> **Records supplied**
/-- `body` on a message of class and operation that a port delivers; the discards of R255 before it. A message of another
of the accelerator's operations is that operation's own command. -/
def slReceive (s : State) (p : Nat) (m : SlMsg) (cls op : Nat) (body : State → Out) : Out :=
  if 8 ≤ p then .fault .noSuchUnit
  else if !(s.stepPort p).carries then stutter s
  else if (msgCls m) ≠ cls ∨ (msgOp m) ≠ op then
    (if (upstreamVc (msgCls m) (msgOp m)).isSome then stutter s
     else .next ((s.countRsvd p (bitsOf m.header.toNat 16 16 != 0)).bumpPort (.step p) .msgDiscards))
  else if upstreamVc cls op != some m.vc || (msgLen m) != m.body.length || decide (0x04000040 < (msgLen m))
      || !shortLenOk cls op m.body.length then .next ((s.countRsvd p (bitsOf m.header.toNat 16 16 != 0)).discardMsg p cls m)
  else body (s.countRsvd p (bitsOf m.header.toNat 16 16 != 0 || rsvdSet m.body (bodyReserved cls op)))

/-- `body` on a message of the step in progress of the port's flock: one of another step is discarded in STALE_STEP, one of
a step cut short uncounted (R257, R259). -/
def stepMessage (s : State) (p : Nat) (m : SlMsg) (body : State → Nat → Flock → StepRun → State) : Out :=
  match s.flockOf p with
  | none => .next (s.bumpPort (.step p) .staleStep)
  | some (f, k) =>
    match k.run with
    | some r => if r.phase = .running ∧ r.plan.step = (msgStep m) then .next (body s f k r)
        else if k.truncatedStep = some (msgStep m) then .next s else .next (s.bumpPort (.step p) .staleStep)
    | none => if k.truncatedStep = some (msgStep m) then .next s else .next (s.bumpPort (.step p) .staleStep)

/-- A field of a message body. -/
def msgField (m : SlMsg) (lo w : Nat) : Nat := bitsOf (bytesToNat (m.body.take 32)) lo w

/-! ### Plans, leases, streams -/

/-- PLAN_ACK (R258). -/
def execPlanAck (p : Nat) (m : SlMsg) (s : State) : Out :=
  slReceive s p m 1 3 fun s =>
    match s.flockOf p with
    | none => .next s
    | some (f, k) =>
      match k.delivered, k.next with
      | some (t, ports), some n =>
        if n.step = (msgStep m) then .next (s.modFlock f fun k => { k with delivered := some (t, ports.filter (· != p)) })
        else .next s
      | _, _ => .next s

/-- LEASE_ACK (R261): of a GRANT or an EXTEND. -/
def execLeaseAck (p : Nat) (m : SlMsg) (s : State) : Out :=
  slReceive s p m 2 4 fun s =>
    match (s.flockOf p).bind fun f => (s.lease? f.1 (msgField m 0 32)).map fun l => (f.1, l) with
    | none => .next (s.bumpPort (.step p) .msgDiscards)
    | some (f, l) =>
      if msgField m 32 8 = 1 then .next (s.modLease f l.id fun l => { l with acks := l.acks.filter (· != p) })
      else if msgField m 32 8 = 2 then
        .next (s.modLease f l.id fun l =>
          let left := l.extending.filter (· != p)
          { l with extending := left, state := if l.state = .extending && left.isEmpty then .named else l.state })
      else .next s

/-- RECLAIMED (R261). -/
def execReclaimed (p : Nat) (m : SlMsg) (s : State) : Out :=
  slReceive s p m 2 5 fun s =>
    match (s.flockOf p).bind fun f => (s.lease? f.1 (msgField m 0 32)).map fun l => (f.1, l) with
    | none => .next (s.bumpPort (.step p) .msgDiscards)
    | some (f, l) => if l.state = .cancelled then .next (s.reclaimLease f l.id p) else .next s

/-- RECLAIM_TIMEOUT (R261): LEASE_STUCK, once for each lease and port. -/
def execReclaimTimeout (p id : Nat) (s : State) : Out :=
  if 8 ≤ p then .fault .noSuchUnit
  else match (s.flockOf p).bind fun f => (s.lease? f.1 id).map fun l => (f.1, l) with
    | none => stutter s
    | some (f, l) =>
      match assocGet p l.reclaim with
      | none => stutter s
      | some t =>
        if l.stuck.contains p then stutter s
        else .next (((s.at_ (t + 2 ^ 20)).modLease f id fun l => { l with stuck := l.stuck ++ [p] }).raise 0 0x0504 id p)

> **Work to complete**
Give the count of lines in the listing that hold the word "none", and nothing else.

> **Your response**
7